In essence, when the row of data or row in Excel is written to a CSV, you can end up with something like

 

Colc_1,Col_2,Col_3

1,123,"Some text"

2,456,"Sentence followed by a return.

 Then another sentence."

3,678,"Back to well behaved"

 

Read these can be very tricky, especially if then then throw in having commas in the quoted text.

 

My fix for this, was to write a CSV remediation process, when if you told it the number of columns in the CSV, it would parse the file, line by line, and "fix" issues like the one on record 2 above, converting it to.

 

Colc_1,Col_2,Col_3

1,123,"Some text"

2,456,"Sentence followed by a return.<cr> Then another sentence."

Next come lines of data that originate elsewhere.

/-- Registers of GROVE (R305, R334). -/
def rowsGROVE : List RegRow := [
  ⟨0x100, 0x4, 1, [0x5DC000], 0, 0x7FF000, 0, 0, 0, 0, 0x7FF000⟩,
  ⟨0x104, 0x4, 1, [0x224], 0, 0xFFFFFFFF, 0, 0, 0, 0, 0xFFFFFFFF⟩,
  ⟨0x108, 0x4, 1, [0xA], 0, 0x1F, 0, 0, 0, 0, 0x1F⟩,
  ⟨0x10C, 0x4, 1, [0x10], 0, 0xFFFFFFFF, 0, 0, 0, 0, 0xFFFFFFFF⟩,
  ⟨0x110, 0x4, 1, [0], 0, 0, 0, 0, 0, 0, 0⟩,
  ⟨0x200, 0x4, 1, [0], 0x7FFFC0, 0, 0, 0, 0, 0, 0⟩,
  ⟨0x204, 0x4, 1, [0], 0x7FFFC0, 0, 0, 0, 0, 0, 0⟩,
  ⟨0x208, 0x4, 1, [0], 0xFFFFFF, 0, 0, 0, 0, 0, 0⟩,
  ⟨0x20C, 0x4, 1, [0], 0xFFFFFFFF, 0, 0, 0, 0, 0, 0⟩,
  ⟨0x210, 0x4, 1, [0], 0, 0, 0, 0, 0x103, 0, 0⟩,
  ⟨0x214, 0x4, 1, [0], 0, 0, 0, 0, 0, 0, 0⟩,
  ⟨0x220, 0x4, 1, [0], 0, 0, 0, 0, 0xFFFFFFFF, 0, 0⟩,
  ⟨0x224, 0x4, 1, [0], 0, 0, 0, 0, 0, 0, 0⟩,
  ⟨0x230, 0x4, 1, [0], 0, 0, 0, 0, 0, 0xFFFFFFFF, 0⟩,
  ⟨0x234, 0x4, 1, [0], 0, 0, 0, 0, 0, 0xFFFFFFFF, 0⟩,
  ⟨0x238, 0x4, 1, [0], 0, 0, 0x80000000, 0, 0, 0, 0⟩,
  ⟨0x240, 0x4, 1, [0x64], 0xFFFF, 0, 0, 0, 0, 0, 0xFFFF⟩]

/-- Registers of CORE (R306, R431). -/
def rowsCORE : List RegRow := [
  ⟨0x14, 0x4, 1, [0], 0, 0, 0, 0, 0, 0, 0⟩,
  ⟨0x100, 0x4, 1, [0], 0, 0, 0, 0, 0, 0, 0⟩,
  ⟨0x104, 0x4, 1, [0], 0, 0, 0, 0, 0, 0, 0⟩,
  ⟨0x108, 0x4, 1, [0], 0, 0, 0, 0, 0, 0, 0⟩,
  ⟨0x10C, 0x4, 1, [0], 0, 0, 0, 0, 0, 0, 0⟩,
  ⟨0x110, 0x4, 1, [0], 0, 0, 0, 0, 0, 0, 0⟩,
  ⟨0x114, 0x4, 1, [0], 0, 0, 0, 0, 0, 0, 0⟩,
  ⟨0x118, 0x4, 1, [0], 0, 0, 0, 0, 0, 0, 0⟩,
  ⟨0x11C, 0x4, 1, [0], 0, 0, 0, 0, 0, 0, 0⟩,
  ⟨0x120, 0x4, 1, [0], 0, 0, 0, 0, 0, 0, 0⟩,
  ⟨0x124, 0x4, 1, [0], 0, 0, 0, 0, 0, 0xFFFFFFFF, 0⟩,
  ⟨0x180, 0x4, 1, [0], 0, 0, 0, 0, 0, 0, 0⟩,
  ⟨0x184, 0x4, 1, [0], 0, 0, 0, 0, 0, 0, 0⟩,
  ⟨0x188, 0x4, 1, [0], 0, 0, 0, 0, 0, 0, 0⟩,
  ⟨0x18C, 0x4, 1, [0], 0, 0, 0, 0, 0, 0, 0⟩,
  ⟨0x190, 0x4, 1, [0], 0, 0, 0, 0, 0, 0, 0⟩,
  ⟨0x194, 0x4, 1, [0], 0, 0, 0, 0, 0, 0, 0⟩,
  ⟨0x198, 0x4, 1, [0], 0, 0, 0, 0, 0, 0, 0⟩,
  ⟨0x19C, 0x4, 1, [0], 0, 0, 0, 0, 0, 0, 0⟩,
  ⟨0x1A0, 0x4, 1, [0], 0, 0, 0, 0, 0, 0, 0⟩,
  ⟨0x1A4, 0x4, 1, [0], 0, 0, 0, 0, 0, 0, 0⟩,
  ⟨0x1A8, 0x4, 1, [0], 0, 0, 0, 0, 0, 0, 0⟩]

/-- Registers of TICKET (R335). -/
def rowsTICKET : List RegRow := [
  ⟨0x10, 0x4, 1, [0x1], 0x1, 0, 0, 0, 0, 0, 0x1⟩,
  ⟨0x14, 0x4, 1, [0], 0, 0, 0, 0, 0, 0, 0⟩,
  ⟨0x100, 0x4, 1, [0x3E8], 0xFFFF, 0, 0, 0, 0, 0, 0xFFFF⟩,
  ⟨0x104, 0x4, 1, [0], 0, 0, 0, 0xFFFF, 0, 0, 0⟩,
  ⟨0x108, 0x4, 1, [0], 0, 0, 0, 0, 0, 0, 0⟩,
  ⟨0x10C, 0x4, 1, [0], 0, 0, 0xFFFF, 0, 0, 0, 0⟩,
  ⟨0x110, 0x4, 1, [0], 0, 0, 0, 0, 0, 0xFFFFFFFF, 0⟩,
  ⟨0x114, 0x4, 1, [0], 0, 0, 0, 0, 0, 0xFFFFFFFF, 0⟩,
  ⟨0x118, 0x4, 1, [0], 0, 0, 0, 0, 0, 0xFFFFFFFF, 0⟩,
  ⟨0x11C, 0x4, 1, [0], 0, 0, 0, 0, 0, 0xFFFFFFFF, 0⟩,
  ⟨0x120, 0x4, 1, [0], 0, 0, 0, 0, 0, 0xFFFFFFFF, 0⟩,
  ⟨0x124, 0x4, 1, [0], 0, 0, 0x80000000, 0, 0, 0, 0⟩,
  ⟨0x128, 0x4, 1, [0], 0, 0, 0, 0, 0, 0, 0⟩,
  ⟨0x180, 0x8, 16, [0], 0x7FFFC0, 0, 0, 0, 0, 0, 0x7FFFC0⟩,
  ⟨0x184, 0x8, 16, [0], 0x7FF3, 0, 0, 0, 0, 0, 0x7FF3⟩,
  ⟨0x200, 0x4, 16, [0], 0, 0, 0, 0, 0, 0, 0⟩]

/-- Registers of MESH (R359). -/
def rowsMESH : List RegRow := [
  ⟨0x10, 0x4, 1, [0x1], 0x1, 0, 0, 0, 0, 0, 0⟩,
  ⟨0x14, 0x4, 1, [0], 0, 0, 0, 0, 0, 0, 0⟩,
  ⟨0x100, 0x4, 1, [0x408C], 0, 0xFFFF, 0, 0, 0, 0, 0xFFFF⟩,
  ⟨0x104, 0x4, 1, [0x64], 0, 0xFFFF, 0, 0, 0, 0, 0xFFFF⟩,
  ⟨0x110, 0x4, 5, [0], 0, 0, 0, 0, 0, 0, 0⟩,
  ⟨0x130, 0x4, 5, [0], 0, 0, 0, 0, 0, 0, 0⟩,
  ⟨0x150, 0x4, 4, [0], 0, 0, 0, 0, 0, 0, 0⟩,
  ⟨0x160, 0x4, 1, [0], 0, 0, 0, 0, 0, 0xFFFFFFFF, 0⟩,
  ⟨0x164, 0x4, 1, [0], 0, 0, 0, 0, 0, 0xFFFFFFFF, 0⟩,
  ⟨0x168, 0x4, 1, [0], 0, 0, 0x80000000, 0, 0, 0, 0⟩,
  ⟨0x16C, 0x4, 1, [0], 0, 0, 0, 0, 0, 0xFFFFFFFF, 0⟩]
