/-- DIR_PW_TIMEOUT: at base tick `t` DIR_PW µs have passed since the rising edge of WSS `i`: the pulse marks reverse travel
and a tooth on that edge is processed (R78). -/
def execDirPwTimeout (i t : Nat) (s : State) : Host.Outcome State Fault Refusal :=
  let s := s.tickTo t
  .next (if i < 4 ∧ s.tracking ∧ s.srcOn i ∧ s.getF (srcCfg i) 13 12 = 1 then
    match (s.src i).rise, (s.src i).rev with
    | some r, none =>
      if r + s.getF (srcCfg i) 31 24 * 400 ≤ t then
        let s := (s.lossFirst i t).setSrc i fun x => { x with rev := some true }
        (if s.getF (srcCfg i) 9 8 ≠ 1 then s.wssTooth i r (-1) else s).publish
      else s
    | _, _ => s
  else s)

/-- QUAD_COUNT: a quadrature count on MPOS `m` at base tick `t`; `z` is the Z input (R79). -/
def execQuadCount (m : Nat) (up z : Bool) (t : Nat) (s : State) : Host.Outcome State Fault Refusal :=
  let s := s.tickTo t
  .next (if m < 2 ∧ s.tracking ∧ s.getF (Reg.ANGLE_MPOS_CFG m) 1 0 = 1 then
    let fwd := up != s.bit (Reg.ANGLE_MPOS_CFG m) 2
    let s := (s.lossFirst (4 + m) t).wr (srcTs (4 + m)) (s.timeAt t % 2 ^ 32)
    (s.srcEvent (4 + m) t (s.pitch (4 + m)) (if fwd then 1 else -1) z false).publish
  else s)

/-- SPI_RDC_SAMPLE: a position word of MPOS `m` sampled at base tick `t`, left-aligned on bits 23:0 (R79). The first word gives the position
and is an event; a word equal to the last is none (log entry 22). -/
def execSpiRdcSample (m word t : Nat) (s : State) : Host.Outcome State Fault Refusal :=
  let s := s.tickTo t
  .next (if m < 2 ∧ s.tracking ∧ s.getF (Reg.ANGLE_MPOS_CFG m) 1 0 = 2 then
    let wd := s.getF (Reg.ANGLE_MPOS_CFG m) 7 4 + 1
    let raw := word % 2 ^ wd * 2 ^ (24 - wd)
    let pos := if s.bit (Reg.ANGLE_MPOS_CFG m) 2 then (2 ^ 24 - raw) % 2 ^ 24 else raw
    let i := 4 + m
    let s := (s.lossFirst i t).wr (srcTs i) (s.timeAt t % 2 ^ 32)
    let old := (s.src i).word
    let s := s.setSrc i fun x => { x with word := some pos }
    match old with
    | none =>
      let s := (s.each (List.range 3) fun s d => s.setDom d fun D => { D with th := D.th.set i none }).setSrc i fun x => { x with th := pos }
      (s.acceptTooth i t 0 (s.src i).dir false true).publish
    | some old =>
      let d := sgn 24 ((pos + 2 ^ 24 - old) % 2 ^ 24)
      (if d = 0 then s else s.srcEvent i t ((d.natAbs : Nat) : Rat) (if d < 0 then -1 else 1) false false).publish
  else s)

/-- SOURCE_SILENCE_TIMEOUT: at base tick `t` LOSS_FACTOR periods of source `i` have passed without an accepted event (R81, R88). -/
def execSourceSilenceTimeout (i t : Nat) (s : State) : Host.Outcome State Fault Refusal :=
  let s := s.tickTo t
  .next (if i < 6 ∧ s.tracking ∧ s.srcOn i ∧ s.srcState i ≠ SrcSt.LOST ∧ s.silentDue i then (s.goSilent i s.clk.base).publish else s)

/-! ## The speed message (R75, R80, R81, R84) -/

/-- Wheel-primary ticks per base tick of a message of `v` × 0.01 km/h: speed ÷ SPD_CIRC (R76). -/
def State.spdRate (s : State) (v : Nat) : Rat :=
  1000000 * ((v : Rat) / 360) / (s.rd Reg.ANGLE_SPD_CIRC : Rat) * turn / 400000000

3,678,"Back to well behaved"

 

It allowed you to substitute whatever you wanted for errant carriage returns inside quote text fields.

 

You do have to make certain assumptions.

1) the CSV is regular/rectangular - a fixed number of columns, with no deviation

2) text is "properly" quoted

 

We applied this to CSV files BEFORE attempting to ingest them using normal techniques, it wasn't a process that did the fixing as part of ingesting them. Our ingest process tracked and reconciled the CSV files, so we had "lineage/audit" on the fact that we'd altered the input files.

 

One further technique that's useful, you can use a combination of the Unix/Linux (or suitable capable Windows ports) commands grep, wc and uniq to detect any CSV files that are "broken" in this way, essentially you can test for each line only having the expected number of commas (allowing for commas inside quoted text) and any that have lines with more or less than the expected commas are "bad". Any with any lines with too many are structurally flawed and irredeemable. Any with any less may well be fixable, using the above process.